Task directions: Copy out the entries below exactly as they stand, but only from the line containing "def freeWords (draw" through the line containing "of taking an exception".

==== Extracted entries

-- ==== Sys2Proof/Machine/Ops.lean ====
section
/-! DEFINITION. The operations commands share: slot registers, free values, ending a command (the block's form of
taking an exception) and sequencing the stages of BUILD. -/

namespace Sys2Proof.Machine

/-- The registers of slot `n` (R43). -/
def State.slot (s : State) (n : Fin 4) : Slot := s.slots[n]

/-- Changes the registers of slot `n` and nothing else. -/
def State.updateSlot (s : State) (n : Fin 4) (f : Slot → Slot) : State :=
  { s with slots := s.slots.set n (f (s.slot n)) }

/-- Changes the engine's internal state and nothing else (R58). -/
def State.withEngine (s : State) (e : Engine) : State := { s with engine := e }

/-- `n` free words of one draw, from a site up (log 1). -/
def freeWords (draw site n : Nat) : List Word := (List.range n).map fun k => Config.freeWord draw (site + k)

/-- `n` free bytes of one draw, from a site up (log 1). -/
def freeBytes (draw site n : Nat) : List Byte :=
  (List.range n).map fun k => (Config.freeWord draw (site + k)).setWidth 8

/-- THE COMPLETION STEP (R263), the one way a command ends: with `some e` it is the block's form of taking an exception
(STATUS.ERR and ECODE; nothing else is saved and control goes nowhere, R272). The engine is idle again. -/
def complete (result : Option CmdError) (s : State) : State :=
  { s with status := s.status.complete result, engine := Engine.idle }

/-- RETURN FROM AN ERROR, a host action: writing 1 to STATUS bit 2 clears ERR and ECODE, to bit 1 clears DONE (R273). -/
def clearStatus (v : Word) (s : State) : State := { s with status := s.status.clear v }

/-- Ends a command: its effects and the completion step in one (R100, R263), or the model's fault (R295). -/
def finish : CmdResult → Host.Outcome State Fault Refusal
  | .done s => .next (complete none s)
  | .error e s => .next (complete (some e) s)
  | .fault f => .fault f

/-- One stage after another inside a command: the first error or fault ends it (R268). -/
def CmdResult.andThen (r : CmdResult) (f : State → CmdResult) : CmdResult :=
  match r with
  | .done s => f s
  | .error e s => .error e s
  | .fault x => .fault x

end Sys2Proof.Machine
end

========

Answer section:
def freeWords (draw site n : Nat) : List Word := (List.range n).map fun k => Config.freeWord draw (site + k)

/-- `n` free bytes of one draw, from a site up (log 1). -/
def freeBytes (draw site n : Nat) : List Byte :=
  (List.range n).map fun k => (Config.freeWord draw (site + k)).setWidth 8

/-- THE COMPLETION STEP (R263), the one way a command ends: with `some e` it is the block's form of taking an exception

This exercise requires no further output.